The Algerian Vice-Consul took us one day to a strike-meeting at the shipyard at La Ciotat. Algerians are employed here to clean up after the solderers, and for the past year their lives had been made a hell by their ‘chief, a
pied noir
excorporal. Algerians do not have much experience of striking, and at La Ciotat it was considered a brave move. They did not want money, only the removal of the corporal. The contractor did his best to be agreeable, and the man was transferred to other work. The older Algerians could speak a little French and the young ones none, but they were all under terrible strain, the boys had deep-cut stress lines of a kind I didn't see in Algeria. They never walked alone in La Ciotat.
The consul took us to the
bidonville
where they lived. It was not pretty: the kind of sight you expect in Calcutta but not the South of France. The huts were situated in the middle of the municipal garbage tip: rickety plyboard shacks or wrecked delivery vans, patched with sheet plastic to keep out the wind. We looked out over the acres of filth, the fires that blew acrid smoke in our faces, and the whole place seething with rats in the middle of the day. ‘The French landscape is beautiful,' said the consul. ‘
La douce France
if you don't look too hard.' There was nowhere else in La Ciotat for the men to go. Besides, they felt safer here than in the town: even though two French boys, in September, stuck the barrel of a sub-machine-gun through the fence and fired.

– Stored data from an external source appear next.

-- ==== Sys2Proof/Certificates/Slice0/Obligations.lean ====
section
/-! DEFINITION. The statements for the provers. -/

open Sys2Proof Sys2Proof.Machine

/-! ### L-form blocks -/

/-- R197, R198, R204 to R210, R212, R213, R215, R222, R224, R78 to R85: every elementwise form, on operands of agreeing
lengths, issues and runs with a result that holds at each position the form's function of what the operands hold there. -/
def Obligations.ElementwiseForms : Prop :=
  ∀ e ∈ floatForms ++ intForms ++ maskForms ++ convertForms, ∀ (b : LBlk) (s : State) (a z d : Runs) (h1 h2 : Hot) (n : Nat),
    s.Issues (e.ins b) → b.iterations = 1 →
    s.Reads (e.ins b) b.a b.fmt (b.counters 0) a h1 →
    (if e.two then s.Reads (e.ins b) b.b b.fmt (b.counters 0) z h2 else z = a ∧ h2 = []) →
    (if e.old then s.ReadsOld (e.ins b) b (e.tag b) d else d = z) →
    resultLen ([a.total] ++ (if e.two then [z.total] else []) ++ (if e.old then [d.total] else [])) = some n →
    ∃ y, e.Computes b n a z d y ∧
      ∀ o, s.Delivers (e.ins b) b (e.tag b) n y (h1 ++ h2) o → exec (e.ins b) s = .next (s.ran (e.ins b) none o)

/-- R199: a merge mask takes the result where it holds 1 and old D elsewhere, a zeroing mask 0 elsewhere; a block without
a mask takes the result everywhere. A mask has the result's length. -/
def Obligations.MaskedResult : Prop :=
  ∀ (s : State) (r : EngRef) (b : LBlk) (tag n : Nat) (ctr : Counters) (y out : Runs),
    y.total = n → applyMask s r b tag n ctr y = .ok out →
    out.total = n ∧
    (b.msk = 0 → ∀ p < n, out.at_ p = y.at_ p) ∧
    (b.msk ≠ 0 → ((s.ctx r).vreg b.mreg).len = n ∧
      ∀ p < n, (Runs.at_ ((s.ctx r).vreg b.mreg).runs p % 2 = 1 → out.at_ p = y.at_ p) ∧
        (Runs.at_ ((s.ctx r).vreg b.mreg).runs p % 2 = 0 → b.zm = 1 → out.at_ p = 0) ∧
        (Runs.at_ ((s.ctx r).vreg b.mreg).runs p % 2 = 0 → b.zm ≠ 1 →
          ∃ d, (s.ctx r).regSeq b.d tag ctr = .ok d ∧ d.total = n ∧ out.at_ p = d.at_ p))

/-- R201, R76, R197: an elementwise form whose result has more than 512 runs stops in flight with RUN OVERFLOW; one of whose
registers has a wrong tag, its mask and the D that it reads among them, or whose whole operands have lengths that do not agree,
faults at issue, whatever its D. -/
def Obligations.ElementwiseTraps : Prop :=
  ∀ e ∈ floatForms ++ intForms ++ maskForms ++ convertForms, ∀ (b : LBlk) (s : State) (a z d : Runs) (h1 h2 : Hot),
    s.Issues (e.ins b) → b.iterations = 1 →
    (¬ s.TagsOk (e.ins b) b → exec (e.ins b) s = .next (s.issueStop s.ref { cause := .formatTag })) ∧
    (s.Reads (e.ins b) b.a b.fmt (b.counters 0) a h1 →
     (if e.two then s.Reads (e.ins b) b.b b.fmt (b.counters 0) z h2 else z = a ∧ h2 = []) →
     (if e.old then s.ReadsOld (e.ins b) b (e.tag b) d else d = z) →
      (resultLen ([a.total] ++ (if e.two then [z.total] else []) ++ (if e.old then [d.total] else [])) = none →
        b.a.pad = 0 → b.b.pad = 0 → (e.old = true → b.d.pad = 0) → s.TagsOk (e.ins b) b →
        exec (e.ins b) s = .next (s.issueStop s.ref { cause := .lengthMismatch })) ∧
      ∀ n, resultLen ([a.total] ++ (if e.two then [z.total] else []) ++ (if e.old then [d.total] else [])) = some n →
        b.msk = 0 → b.d.pad = 0 → (e.two = false → b.b.space = spNone) → s.TagsOk (e.ins b) b →
        ∃ y, e.Computes b n a z d y ∧ (512 < (mergeRuns y).length →
          exec (e.ins b) s = .next (s.faulted (e.ins b) none (overflowFault (mergeRuns y)))))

The men were brooding and listless. They put on a cheerful show for the consul, but couldn't keep it up. One newcomer, Mebarak ben Manaa Aich, a fair-haired boy from Sétif, had injured his shoulder terracing for gas-tanks. He was plainly terrified and had taken to his bed, but we noticed he had the spirit and the Muslim love of flowers to tear a page from a bulb-merchant's catalogue, showing two gladioli, and had pinned it to the wall. The consul pointed to a shack even more tumbledown than the others. It was the Shanghai Bar. ‘There's always hope,' he said melodramatically, ‘if they can call that the Shanghai Bar.'
Nor is Camp Colgate a pretty sight. It began life as an Allied prisoner of war camp, then it was a centre for Jewish refugees, and then it became the biggest
bidonville
in Marseilles, for Algerians and their families. The city authorities are pulling it down, and the inmates will get better housing: no small task when the size of the average family is 9.7 persons. But that afternoon there were the usual tired and hostile stares, and the screaming children playing over broken glass, and a party of French press-photographers clicking their shutters like visitors to a zoo. We went inside the Mosque: an old Nissen hut. There were red carpets on the floor. The walls were painted pale green and on them hung strings of rosary beads and the Name of Allah. The Imam Bashir was softly reading the suras of the Koran to a circle of worshippers, and somehow there was a notion, not lost, of all men equal in the sight of God.